-- ==== Sys2Proof/Laws/Step.lean ====
section
/-! SUPPORT. What a request and a step can do, said once: the stop, the checks before the bus, the two transactions of
a SAMPLE, the monitor, and the step's four offers. -/

namespace Sys2Proof.Laws

open Sys2Proof.Machine Sys2Proof.Safety

/-- A request that ends does so in its own state, less the bus steps it used up (R114). -/
theorem finish_next {s t u : State} (h : finish s t = .next u) : ∃ life, u = { t with busLife := life } := by
  unfold finish at h
  split at h
  · cases h; exact ⟨_, rfl⟩
  · split at h
    · cases h; exact ⟨_, rfl⟩
    · cases h

/-- Where the transport completes the steps a request ran, the request ends. -/
theorem finish_completes {s t : State} {k : Nat} (hk : t.draws - s.draws = k) (hl : t.busLife = s.busLife)
    (h : completes s k) : finish s t = .next (spendLife k t) := by
  unfold finish
  split
  · next h0 => simp [spendLife, hl, h0]; rw [← hl] at h0; cases t; simp_all
  · next life h0 => simp [hk, h _ h0, spendLife, hl, h0]

/-- Where it does not, the machine is stuck (R114). -/
theorem finish_stuck {s t : State} {life : Nat} (h0 : s.busLife = some life) (h : life < t.draws - s.draws) :
    finish s t = .fault .transportStuck := by
  simp [finish, h0, Nat.not_le.mpr h]

/-- A request is refused for its operands, or runs (R117). -/
theorem checked_cases (s : State) (i : Instr) (run : State → State) :
    (∃ r, i.operandFault = some r ∧ s.checked i run = s.refuse r) ∨
      (i.WellFormed ∧ s.checked i run = run s) := by
  cases h : i.operandFault with
  | none => exact .inr ⟨h, by simp [State.checked, h]⟩
  | some r => exact .inl ⟨r, rfl, by simp [State.checked, h]⟩

theorem checked_of_wellFormed {i : Instr} (h : i.WellFormed) (s : State) (run : State → State) :
    s.checked i run = run s := by
  simp [State.checked, h]

/-- A codec request is refused for the mode, or runs (R108 to R111). -/
theorem inMode_cases (s : State) (m : Mode) (run : State → State) :
    (s.mode ≠ m ∧ s.inMode m run = s.refuse .modeMismatch) ∨ (s.mode = m ∧ s.inMode m run = run s) := by
  by_cases h : s.mode = m
  · exact .inr ⟨h, by simp [State.inMode, h]⟩
  · exact .inl ⟨h, by simp [State.inMode, h]⟩

/-- DECABS on the buffer returns the sample of its first six bytes, or is refused (R108). -/
theorem decodeBufferAbs_cases (s : State) :
    (∃ b0 b1 b2 b3 b4 b5 bs, s.rxbuf = b0 :: b1 :: b2 :: b3 :: b4 :: b5 :: bs ∧
        s.decodeBufferAbs = s.returnOk (.absSample (decodeAbs b0 b1 b2 b3 b4 b5))) ∨
      (s.rxlen < 6 ∧ s.decodeBufferAbs = s.refuse .unwrittenBuffer) := by
  unfold State.decodeBufferAbs State.rxlen
  split
  · next h => exact .inl ⟨_, _, _, _, _, _, _, h, rfl⟩
  · next h =>
    refine .inr ⟨?_, rfl⟩
    rcases hb : s.rxbuf with _ | ⟨b0, _ | ⟨b1, _ | ⟨b2, _ | ⟨b3, _ | ⟨b4, _ | ⟨b5, bs⟩⟩⟩⟩⟩⟩
    all_goals first | (simp; done) | exact absurd hb (h _ _ _ _ _ _ _)

/-- DECREL on the buffer returns the sample of its first four bytes, or is refused (R109). -/
theorem decodeBufferRel_cases (s : State) :
    (∃ b0 b1 b2 b3 bs, s.rxbuf = b0 :: b1 :: b2 :: b3 :: bs ∧
        s.decodeBufferRel = s.returnOk (.relSample (decodeRel b0 b1 b2 b3))) ∨
      (s.rxlen < 4 ∧ s.decodeBufferRel = s.refuse .unwrittenBuffer) := by
  unfold State.decodeBufferRel State.rxlen
  split
  · next h => exact .inl ⟨_, _, _, _, _, h, rfl⟩
  · next h =>
    refine .inr ⟨?_, rfl⟩
    rcases hb : s.rxbuf with _ | ⟨b0, _ | ⟨b1, _ | ⟨b2, _ | ⟨b3, bs⟩⟩⟩⟩
    all_goals first | (simp; done) | exact absurd hb (h _ _ _ _ _)

/-- Everything a SAMPLE can do once its mode is right (R110, R111): both transactions succeed and the bytes are
committed; the read fails and no clear is sent; or the clear fails and the sample is lost. -/
theorem sample_cases (s : State) (n : Nat) (hn : 1 ≤ n) (f : (Nat → Byte) → Value) :
    (∃ ins, s.busReply (blockFrame Reg.pkt0 n) = .ok ins ∧ ins.flatten.length = n ∧
        (∃ ins', (s.afterTxn (blockFrame Reg.pkt0 n)).busReply clearFrame = .ok ins') ∧
        s.sample n f =
          (((s.afterTxn (blockFrame Reg.pkt0 n)).afterTxn clearFrame).setRxbuf ins.flatten).returnOk
            (f (s.inByte ins.flatten))) ∨
      (∃ e, s.busReply (blockFrame Reg.pkt0 n) = .err e ∧
        s.sample n f = (s.afterTxn (blockFrame Reg.pkt0 n)).raiseError e) ∨
      (∃ ins e, s.busReply (blockFrame Reg.pkt0 n) = .ok ins ∧
        (s.afterTxn (blockFrame Reg.pkt0 n)).busReply clearFrame = .err e ∧
        s.sample n f = ((s.afterTxn (blockFrame Reg.pkt0 n)).afterTxn clearFrame).raiseError e) := by
  unfold State.sample
  obtain ⟨ins, hr, hlen, -, he⟩ | ⟨e, hr, he⟩ := busTxn_cases s (blockFrame Reg.pkt0 n)
    (fun ins t => t.busTxn clearFrame fun _ u =>
      (u.setRxbuf ins.flatten).returnOk (f (s.inByte ins.flatten)))
  · rw [captured_blockFrame _ hn] at hlen
    obtain ⟨ins', hr', -, -, he'⟩ | ⟨e, hr', he'⟩ := busTxn_cases (s.afterTxn (blockFrame Reg.pkt0 n)) clearFrame
      (fun _ u => (u.setRxbuf ins.flatten).returnOk (f (s.inByte ins.flatten)))
    · exact .inl ⟨ins, hr, hlen, ⟨ins', hr'⟩, he.trans he'⟩
    · exact .inr (.inr ⟨ins, e, hr, hr', he.trans he'⟩)
  · exact .inr (.inl ⟨e, hr, he⟩)

/-- A byte 100aaaaa is the write command of its low bits (R73). -/
theorem writeCmd_extract : ∀ {b : Byte}, b.extractLsb' 5 3 = 0b100#3 → writeCmd (b.extractLsb' 0 5) = b := by decide

/-- A byte 101aaaaa is the read command of its low bits (R73). -/
theorem readCmd_extract : ∀ {b : Byte}, b.extractLsb' 5 3 = 0b101#3 → readCmd (b.extractLsb' 0 5) = b := by decide

/-- A byte is the one its role stands for, at every position (R73, R74, R86). -/
@[simp] theorem byteRole_byte (first : Option WireRole) (b : Byte) : (byteRole first b).byte = b := by
  unfold byteRole
  split
  · split
    · next h => exact writeCmd_extract h
    · split
      · next h => exact readCmd_extract h
      · rfl
  · rfl
  · split
    · next h => exact h.symm
    · split
      · next h => exact h.symm
      · rfl
  all_goals rfl

/-! The role of each byte the block sends, by position (R73 to R75, R86). -/

@[simp] theorem byteRole_writeCmd : ∀ a : Addr, byteRole none (writeCmd a) = .writeCommand a := by decide
@[simp] theorem byteRole_readCmd : ∀ a : Addr, byteRole none (readCmd a) = .readCommand a := by decide
@[simp] theorem byteRole_data (a : Addr) (v : Byte) : byteRole (some (.writeCommand a)) v = .data v := rfl
@[simp] theorem byteRole_cont (a : Addr) : byteRole (some (.readCommand a)) contByte = .cont := rfl
@[simp] theorem byteRole_fill (a : Addr) : byteRole (some (.readCommand a)) fillByte = .fill := rfl

/-- In a transaction that no command opened, no byte is the block's (R77, R86). -/
@[simp] theorem byteRole_foreign (b c : Byte) : byteRole (some (.foreign b)) c = .foreign c := rfl

/-- One more byte of a transaction has the role its first byte gives it (R86). -/
theorem wireRoles_concat (bs : List Byte) (b : Byte) :
    wireRoles (bs ++ [b]) = wireRoles bs ++ [byteRole (wireRoles bs).head? b] := by
  cases bs <;> simp [wireRoles]

@[simp] theorem wireRoles_bytes (bs : List Byte) : (wireRoles bs).map WireRole.byte = bs := by
  cases bs with
  | nil => rfl
  | cons c bs => simp [wireRoles, Function.comp_def]

/-- Released with no byte captured, chip-select changes nothing; otherwise the transaction is read back (R45, R86). -/
theorem monitorRelease_cases (s : State) :
    (s.capture = [] ∧ s.monitorRelease = s) ∨
      (s.capture ≠ [] ∧ s.monitorRelease = { s with capture := [], readings := s.readings ++ [readBack s.capture] }) := by
  unfold State.monitorRelease
  split
  · next h => exact .inl ⟨h, rfl⟩
  · next h => exact .inr ⟨by simp [h], by simp [h]⟩

/-- Everything a step can do: nothing is offered and the state stays; a construction; a release of chip-select on the
captured bus; an instruction; a rejected code. -/
theorem step_cases (s : State) :
    (s.offers = [] ∧ step s = .next s) ∨
      (∃ m rest, s.offers = .construct m :: rest ∧ step s = .next ((s.withOffers rest).construct m)) ∨
      (∃ rest, s.offers = .release :: rest ∧ step s = .next (s.withOffers rest).monitorRelease) ∨
      (∃ c i rest, s.offers = .code c :: rest ∧ decode c = .ok i ∧ step s = exec i (s.withOffers rest)) ∨
      (∃ c r rest, s.offers = .code c :: rest ∧ decode c = .error r ∧
        step s = .next ((s.withOffers rest).rejectCode r)) := by
  rcases h : s.offers with _ | ⟨o, rest⟩
  · exact .inl ⟨rfl, by simp [step, h]⟩
  · cases o with
    | construct m => exact .inr (.inl ⟨m, rest, rfl, by simp [step, h]⟩)
    | release => exact .inr (.inr (.inl ⟨rest, rfl, by simp [step, h]⟩))
    | code c =>
      cases hd : decode c with
      | ok i => exact .inr (.inr (.inr (.inl ⟨c, i, rest, rfl, hd, by simp [step, h, hd]⟩)))
      | error r => exact .inr (.inr (.inr (.inr ⟨c, r, rest, rfl, hd, by simp [step, h, hd]⟩)))

end Sys2Proof.Laws
end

→ **Assignment**:
Return, exactly as they stand, the lines from the start of the records above through the line with "up (R114). -/", both ends included, and no other lines.

→ **Task result**:
-- ==== Sys2Proof/Laws/Step.lean ====
section
/-! SUPPORT. What a request and a step can do, said once: the stop, the checks before the bus, the two transactions of
a SAMPLE, the monitor, and the step's four offers. -/

namespace Sys2Proof.Laws

open Sys2Proof.Machine Sys2Proof.Safety

/-- A request that ends does so in its own state, less the bus steps it used up (R114). -/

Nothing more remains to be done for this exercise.